Mr Yates, who resigned yesterday, said he had been thinking about stepping down since March. Having told Rupert Pennant-Rea, the chairman, of his decision, he leaves the firm in November.
"I've been in the job for nine years. I don't think that chief executives should take more than ten. And if you don't get out of the way, you block the right succession," Mr Yates told The Times.
He said that he planned to spend at least some of his time indulging in his passion for mountain climbing. The 51-year-old executive, who is extremely popular inside the asset manager, said he would most probably return to fund management after taking his break.
Mr Pennant-Rea said he was "sorry to see him go, but we wish him well for the future".
Mr Yates will be replaced by Andrew Formica, the head of equities and co-head of listed assets. He has been with Henderson, which was spun off from Australia's AMP, for the past ten years.
Catherine Heath at Altium Securities said it had regarded Mr Yates highly. "We suspect there may be some disappointment in the market. We do not know the successor and as such it is too early for us to take a view," she said.

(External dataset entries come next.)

/-- A write of a register's fields with the access codes that `p` selects. -/
def storeFields (p : Acc → Bool) (a : Nat) (v : Word) (s : State) : State :=
  ((fieldsOf a).filter (fun f => p f.acc)).foldl (storeField a v) s

/-- A write of the RW and W1C fields. -/
def store (a : Nat) (v : Word) (s : State) : State := storeFields (fun c => c == .rw || c == .w1c) a v s

/-- Has the register a field with this access code? -/
def hasAcc (a : Nat) (c : Acc) : Bool := (fieldsOf a).any (fun f => f.acc == c)

/-! ### Shadow writes (R174, R332) -/

/-- A write to RWS fields: refused while a flip is armed, and for the placement words while a scan runs or an old half drains. -/
def rwsWrite (a : Nat) (v : Word) (s : State) : Bool × State :=
  if 0x40054000 ≤ a ∧ a < 0x40055000 ∧ shadowHeld s = true then (true, s.put F.PRS_STAT_SHWR 1)
  else if s.flag F.CFG_STAT_ARMED then (true, s.put F.CFG_STAT_SHWR 1)
  else (false, (storeFields (fun c => c == .rws) a v s).put F.CFG_CTL_SHRDY 0)

/-- The state that the write leaves. -/
def rwsWritten (a : Nat) (v : Word) (s : State) : State := (rwsWrite a v s).2

/-- A write of `n` bytes into the node-table window: the live half takes none (R330), the shadow half none while it is held. -/
def nodeWrite (a : Nat) (l : List Byte) (s : State) : Bool × State :=
  if a < 0x30020000 then (true, s.put F.CFG_STAT_LIVEWR 1)
  else if shadowHeld s then (true, s.put F.PRS_STAT_SHWR 1)
  else
    let p := nodePlace s a
    let q := eccWritePart p a s
    if q.1 then (false, (q.2.setBytes p l).put F.CFG_CTL_SHRDY 0) else (true, q.2)

/-- SHADOW_WRITE: a word into the shadow window, or an RWS field. -/
def execShadowWrite (who : Requester) (addr v : Word) (s : State) : Out :=
  let a := addr.toNat
  if mayWrite s who a = false then .next s
  else if 0x30000000 ≤ a ∧ a < 0x30040000 then .next (nodeWrite (a / 4 * 4) (leBytes v) s).2
  else if hasAcc a .rws then .next (rwsWritten a v s)
  else .next s

/-! ### Writes on the A-die, password-protected ones among them (R6, R17, R361) -/

/-- What a stored RWP field changes beside itself. -/
def rwpAfter (a : Nat) (s : State) : State :=
  if 0x50000000 ≤ a ∧ a < 0x50000180 then settleThreff ((a - 0x50000000) / 16) s else s

/-- A write to a register with RWP fields on the A-die. -/
def rwpWrite (src a : Nat) (v : Word) (s : State) : State :=
  if s.flag F.HWM_PWSTAT_UNLK then
    let s := storeFields (fun c => c == .rwp) a v s
    rwpAfter a (logNew 3 src 0 (BitVec.ofNat 32 a) (s.reg a) s)
  else logRefused 4 src 0 (BitVec.ofNat 32 a) v s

It came as pre-tax profits for the first half at Henderson dropped to £50.8 million. This is a 16 per cent fall compared with the same period last year and is less than half the £106.7 million recorded for the previous six months.
Assets under management slumped by £6.6 billion to £52.6 billion, after Hugh Osmond's investment vehicle Pearl withdrew £4.8 billion of management mandates and a further £3.1 billion was wiped away by deteriorating markets.

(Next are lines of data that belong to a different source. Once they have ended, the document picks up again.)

/-- OP-IMM. -/
def immOp (w : Nat) (npc : Word) (s : State) : Option Eff :=
  let go (sub : Bool) : Option Eff := some (.ok npc (s.setX (fRd w) (aluOp (f3 w) sub (s.xreg (fRs1 w)) (immI w))))
  match f3 w with
  | 1 => if f7 w = 0 then go false else none
  | 5 => if f7 w = 0 then go false else if f7 w = 0x20 then go true else none
  | _ => go false

/-- OP and the M extension. -/
def regOp (w : Nat) (npc : Word) (s : State) : Option Eff :=
  let a := s.xreg (fRs1 w)
  let b := s.xreg (fRs2 w)
  let put (v : Word) : Option Eff := some (.ok npc (s.setX (fRd w) v))
  match f7 w with
  | 0 => put (aluOp (f3 w) false a b)
  | 1 => put (mulOp (f3 w) a b)
  | 0x20 => if f3 w = 0 ∨ f3 w = 5 then put (aluOp (f3 w) true a b) else none
  | _ => none

/-- The CSR instructions: rs1 or the five-bit immediate; CSRRS and CSRRC with a zero field write nothing. -/
def csrOp (w : Nat) (npc : Word) (s : State) : Option Eff :=
  let n := hb w 31 20
  let arg := if 5 ≤ f3 w then BitVec.ofNat 32 (fRs1 w) else s.xreg (fRs1 w)
  let writes := f3 w % 4 == 1 || fRs1 w != 0
  if csrOpen s n = false ∨ (writes = true ∧ n / 1024 = 3) then none
  else match csrRead s n with
    | none => none
    | some old =>
      let v := match f3 w % 4 with
        | 1 => arg
        | 2 => old ||| arg
        | _ => old &&& ~~~arg
      let s := if writes then csrWrite n v s else s
      some (.ok npc (s.setX (fRd w) old))

/-- MRET: the status stack is popped, and so is the ICU's level stack (R97; whatever trap it returns from, DEDUCED, log 46). -/
def mret (s : State) : State :=
  let st := s.csr 0x300
  let m := bitsOf st 12 11 == 3
  let st := putBits (putBits (putBits st 3 3 (bitsOf st 7 7)) 7 7 1) 12 11 0
  let s := (s.setCsr 0x300 st).updCp (fun c => { c with machine := m, pc := mget (fun _ => 0) c.csr 0x341 })
  match s.icu.stack with
  | [] => s
  | l :: rest => { s.put F.ICU_CUR_LVL l with icu := { s.icu with stack := rest } }

/-- WFI: the CP waits unless an interrupt is pending and enabled (R87). -/
def wfi (s : State) : State := s.updCp (fun c => { c with wfi := (mipWord s &&& s.csr 0x304) == 0 })

/-- May WFI be executed in the present mode? -/
def wfiOpen (s : State) : Bool := s.cp.machine || !bitOf (s.csr 0x300) 21

/-- Does EBREAK enter debug mode: dcsr.ebreakm or ebreaku, and bit 0 of SPB[3] (R92)? -/
def ebreakHalts (s : State) : Bool := bitOf (s.spb 3) 0 && bitOf (s.csr 0x7B0) (if s.cp.machine then 15 else 12)

/-- SYSTEM -/
def systemOp (w : Nat) (npc : Word) (s : State) : Option Eff :=
  if f3 w = 0 then
    (if w = 0x00000073 then some (.trap (if s.cp.machine then 11 else 8) 0 s)
     else if w = 0x00100073 then some (if ebreakHalts s then .halt 1 s else .trap 3 s.cp.pc s)
     else if w = 0x30200073 ∧ s.cp.machine = true then some (let t := mret s; .ok t.cp.pc t)
     else if w = 0x10500073 ∧ wfiOpen s = true then some (.ok npc (wfi s))
     else none)
  else if f3 w = 4 then none
  else csrOp w npc s

/-- The rounding mode of an instruction's rm field; none where it is reserved. -/
def rmOf (s : State) (rm : Nat) : Option Nat :=
  let m := if rm = 7 then bitsOf (s.csr 3) 7 5 else rm
  if m ≤ 4 then some m else none

/-- A floating-point result into an F register. -/
def fpPut (w : Nat) (npc : Word) (r : Word × Nat) (s : State) : Option Eff := some (.ok npc (addFlags r.2 (s.setF (fRd w) r.1)))

/-- A floating-point result into an integer register. -/
def fpPutX (w : Nat) (npc : Word) (r : Word × Nat) (s : State) : Option Eff :=
  some (.ok npc ((if r.2 = 0 then s else addFlags r.2 s).setX (fRd w) r.1))

/-- OP-FP with a rounding mode. -/
def fpRounding (w rm : Nat) (npc : Word) (s : State) : Option Eff :=
  let a := s.freg (fRs1 w)
  let b := s.freg (fRs2 w)
  match f7 w with
  | 0x00 => fpPut w npc (rvAdd rm a b) s
  | 0x04 => fpPut w npc (rvSub rm a b) s
  | 0x08 => fpPut w npc (rvMul rm a b) s
  | 0x0C => fpPut w npc (rvDiv rm a b) s
  | 0x2C => if fRs2 w = 0 then fpPut w npc (rvSqrt rm a) s else none
  | 0x60 => if fRs2 w < 2 then fpPutX w npc (rvToInt rm (fRs2 w == 1) a) s else none
  | 0x68 => if fRs2 w < 2 then fpPut w npc (rvFromInt rm (fRs2 w == 1) (s.xreg (fRs1 w))) s else none
  | _ => none

/-- OP-FP -/
def fpOp (w : Nat) (npc : Word) (s : State) : Option Eff :=
  let a := s.freg (fRs1 w)
  let b := s.freg (fRs2 w)
  match f7 w with
  | 0x10 => if f3 w ≤ 2 then fpPut w npc (rvSign (f3 w) a b, 0) s else none
  | 0x14 => if f3 w ≤ 1 then fpPut w npc (rvMinMax (f3 w == 1) a b) s else none
  | 0x50 =>
    if f3 w ≤ 2 then
      let r := rvCompare (f3 w) a b
      fpPutX w npc (BitVec.ofNat 32 r.1.toNat, r.2) s
    else none
  | 0x70 =>
    if fRs2 w ≠ 0 then none
    else if f3 w = 0 then fpPutX w npc (a, 0) s
    else if f3 w = 1 then fpPutX w npc (BitVec.ofNat 32 (rvClass a), 0) s
    else none
  | 0x78 => if fRs2 w = 0 ∧ f3 w = 0 then fpPut w npc (s.xreg (fRs1 w), 0) s else none
  | _ => match rmOf s (f3 w) with
    | none => none
    | some rm => fpRounding w rm npc s

/-- The fused operations: the signs of the product and of the addend by the opcode. -/
def fmaOp (w : Nat) (npc : Word) (s : State) : Option Eff :=
  let op := w % 128
  let a := s.freg (fRs1 w)
  let x := if op = 0x4B ∨ op = 0x4F then rvNeg a else a
  let c := s.freg (hb w 31 27)
  let z := if op = 0x47 ∨ op = 0x4F then rvNeg c else c
  if hb w 26 25 ≠ 0 then none
  else match rmOf s (f3 w) with
    | none => none
    | some rm => fpPut w npc (rvFma rm x (s.freg (fRs2 w)) z) s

Pearl's Staff Pension Scheme accounted for £1.8 billion of the withdrawn funds, worth £2 million in annual revenues alone to Henderson.
Henderson stressed that it was still on track to meet its financial objectives for the year, assuming the market does not fall further.

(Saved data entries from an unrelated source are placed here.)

-- ==== Sys2Proof/Machine/Dormant.lean ====
section
/-! DEFINITION. DORMANT: the entry steps after E1 (R77, R78, R354), the wake events (R37, R43, R83), the always-on counters (R81)
and the Glints (R82, R83). -/

namespace Sys2Proof.Machine

/-! ### Waking -/

/-- A WAKE edge in WAKEFAIL (R43). A D-die that runs is put into reset and its domains go off by E3–E6 first; the wake delay
starts then. -/
def wakeFromFail (at_ : Nat) (s : State) : State :=
  let s := (s.put F.AON_WAKESRC_WAKE 1).updPwr (fun p => { p with wakeAt := at_ })
  if s.pwr.dcore then
    (dieReset s).updPwr (fun p => { p with entry := 2, saved := false, replay := false, seq := .asleep, hbArmed := false })
  else wakeNow 2 false s

/-- WAKE_RISE -/
def execWakeRise (at_ : Nat) (s : State) : Out :=
  let s := (advanceTo at_ s).updPwr (fun p => { p with wakePin := true })
  if s.mode = .boot ∧ s.sub = .wakefail then
    (if s.pwr.entry = 0 then .next (wakeFromFail at_ s) else .next s)
  else .next (wakeEvent F.AON_WAKESRC_WAKE 2 at_ s)

/-! ### Entry (R77) -/

/-- The direction of each always-on counter goes over to the always-on domain as the FBK block is reset. -/
def aonTake (s : State) : State :=
  let one := fun n => ({
    quad := (s.fb n).quad, quadKnown := (s.fb n).quadKnown && s.flag (F.FBK_CFG_SCEN n),
    dir := (s.fb n).dir, dirKnown := (s.fb n).dirKnown && s.flag (F.FBK_CFG_SCEN n),
    pend := s.flag (F.FBK_STAT_PEND n) } : AonDir)
  s.updPwr (fun p => { p with aonDir := mset (fun _ => {}) (mset (fun _ => {}) [] 0 (one 0)) 1 (one 1) })

/-- The entry to DORMANT locks the password (R359); the D-die is held in reset for good; the mode is DORMANT; HWM.LIFE is saved
(R361). -/
def entryReset (s : State) : State :=
  let s := lifeSave (enterMode .dormant .none (dieReset (aonTake (pwLock 2 3 s))))
  s.updPwr (fun p => { p with
    seq := .asleep, hbArmed := false, hbDue := false, hbWait := false, hbReset := false, rstDue := none, relbist := false })

/-- Step E5: VCEN low and the core off, with what its memories held. -/
def coreDown (s : State) : State :=
  let s := ((coreOff s).put F.CLK_STAT_PLLLOCK 0).put F.CLK_STAT_XTALOK 0
  (s.put F.CLK_STAT_EXTREF 0).updPwr (fun p => { p with vcen := false, dcore := false, pgood := false, crystal := false })

/-- One of the steps E2–E5. -/
def entryStep (s : State) : State :=
  match s.pwr.entry with
  | 1 => (entryReset s).updPwr (fun p => { p with entry := 2 })
  | 2 => s.updPwr (fun p => { p with entry := 3, ioOn := false })
  | 3 => s.updPwr (fun p => { p with entry := 4, flashOn := false })
  | 4 => (coreDown s).updPwr (fun p => { p with entry := 5 })
  | _ => s

/-- DORMANT_ENTRY_STEP -/
def execDormantEntryStep (s : State) : Out := .next (entryStep s)

/-- Step E6: the HWM, the analog domain and the reference are off; what the guardian had calibrated is lost, and the supervisors show nothing any more. A wake event that
came during the entry starts its delay now (R78), as does the WAKE edge that ended WAKEFAIL (R43). -/
def entryEnd (s : State) : State :=
  let s := (s.setReg R.PWR_SUPSTAT 0).updHwm (fun h => { h with vsOff := [false, false] })
  let s := settleSupplies { s.updPwr (fun p => { p with entry := 0, hwmOn := false, glints := 0, glintOn := false }) with grd := {} }
  if s.mode = .boot then wakeNow 2 false s
  else
    let s := settle s
    if s.pwr.replay then wakeNow 6 s.pwr.saved s else s

/-- DORMANT_ENTRY_COMPLETE -/
def execDormantEntryComplete (at_ : Nat) (s : State) : Out :=
  let s := advanceTo at_ s
  if s.pwr.entry = 5 then .next (entryEnd s) else .next s

/-- LIMP_DORMANT_TIMEOUT (R354): the HWM runs the steps from E3 on, without a save. -/
def limpDormant (s : State) : State :=
  let s := (entryReset (entryStart 2 s)).put F.HWM_STAT_LIMP 0
  s.updPwr (fun p => { p with saved := false })

/-- LIMP_DORMANT_TIMEOUT -/
def execLimpDormantTimeout (s : State) : Out :=
  if s.mode = .limp ∧ s.pwr.wakePin = false ∧ pedalDemand s = 0 then .next (limpDormant s) else .next s

/-! ### The always-on counters (R81) -/

/-- Are the comparators of FBn powered? -/
def aonPowered (s : State) (n : Nat) : Bool := s.mode != .dormant || bitOf (s.reg R.AON_PCCTL) (2 + n)

/-- The direction of an edge (R81, R249): up while the comparators are off; in powered modes by the FBK block; in DORMANT by what
the always-on domain has seen. -/
def aonUp (s : State) (n : Nat) : Bool :=
  if s.mode = .dormant then
    let d := mget (fun _ => ({} : AonDir)) s.pwr.aonDir n
    !aonPowered s n || !d.dirKnown || d.pend || d.dir
  else edgeDir s n

/-- A rising edge of the pulse train counts. -/
def pcntEdge (n at_ : Nat) (s : State) : State :=
  if bitOf (s.reg R.AON_PCCTL) n then
    let c := s.get (pcntFld n)
    let s := if aonPowered s n then s else s.put (if n = 0 then F.AON_PCCTL_UPONLY0 else F.AON_PCCTL_UPONLY1) 1
    let s := s.put (pcntFld n) ((if aonUp s n then c + 1 else c + 2 ^ 24 - 1) % 2 ^ 24)
    pcntWake n at_ s
  else s

/-- AON_COUNTER_EDGE -/
def execAonCounterEdge (n : Fin 2) (at_ : Nat) (s : State) : Out := .next (pcntEdge n.val at_ (advanceTo at_ s))

/-- PCNT_WRITE: the count, and after it the edge of the same always-on RC cycle. -/
def execPcntWrite (n : Fin 2) (v : BitVec 24) (edge : Bool) (at_ : Nat) (s : State) : Out :=
  let s := crossing .cp (R.AON_PCNT n.val) (pcntSet n.val v.toNat) (advanceTo at_ s)
  .next (if edge then pcntEdge n.val at_ s else s)

/-! ### Glints (R82, R83) -/

/-- GLINT_START: the interval timer runs in DORMANT, from the completed entry on. The supplies in Glint mode and ADC0 go on. -/
def execGlintStart (s : State) : Out :=
  if wakeAtOf s = .asleep ∧ s.flag F.AON_GLCFG_EN = true ∧ s.pwr.glintOn = false then
    .next (settleSupplies (s.updPwr (fun p => { p with glintOn := true })))
  else .next s

/-- One channel's result and its window. -/
def glintOne (codes : List (BitVec 14)) (n : Nat) (s : State) : State :=
  if s.get (F.AON_GLCH_SRC n) = 15 then s
  else
    let v := (codes.getD n 0).toNat
    let out := decide (v < s.get (F.AON_GLCH_LO n) ∨ s.get (F.AON_GLCH_HI n) < v)
    (s.put (F.AON_GLRES_VALUE n) v).putB (F.AON_GLRES_VIOL n) out

/-- The channels that lie outside their windows after a Glint. -/
def glintBad (s : State) : List Nat :=
  (List.range 8).filter (fun n => s.get (F.AON_GLCH_SRC n) != 15 && s.flag (F.AON_GLRES_VIOL n))

/-- The end of a Glint: the supplies and ADC0 go off; the count of violating Glints, and the wake where it is enabled. -/
def glintFinish (codes : List (BitVec 14)) (at_ : Nat) (s : State) : State :=
  let s := forAll (List.range 8) (glintOne codes) (settleSupplies (s.updPwr (fun p => { p with glintOn := false })))
  match glintBad s with
  | [] => s.updPwr (fun p => { p with glints := 0 })
  | ch :: _ =>
    let s := s.updPwr (fun p => { p with glints := p.glints + 1 })
    if s.get F.AON_GLCFG_CONFIRM < s.pwr.glints ∧ s.flag F.AON_WAKEEN_GLINT = true then
      wakeEvent F.AON_WAKESRC_GLINT 3 at_ (s.put F.AON_WAKESRC_GLCH ch)
    else s

/-- GLINT_END -/
def execGlintEnd (codes : List (BitVec 14)) (at_ : Nat) (s : State) : Out :=
  let s := advanceTo at_ s
  if s.pwr.glintOn then .next (glintFinish codes at_ s) else .next s

end Sys2Proof.Machine
end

It also said that some of Pearl's departing capital had been offset by £1.3 billion of fund inflows.
"The economic environment in the first six months of 2008 was extremely hostile compared with the same period last year," Mr Yates said.
"Weaker markets and subdued demand for investment products, particularly from retail investors, put pressure on our fee income."
Previous cost-cutting measures and careful gearing means Henderson should still match or beat last year's pre-tax operating profits of £109.6 million this year, as long as conditions do not deteriorate materially, he said.
Henderson will shortly be writing to shareholders outlining its tax plans, which involve the creation of a new holding company incorporated in Jersey and tax-resident in the Republic of Ireland.
This should lock in an effective tax rate of 20 per cent for Henderson, which becomes the fourth company to quit the UK for a friendlier tax home after WPP, the advertising giant, Shire, the pharmaceuticals firm and United Business Media, the publisher.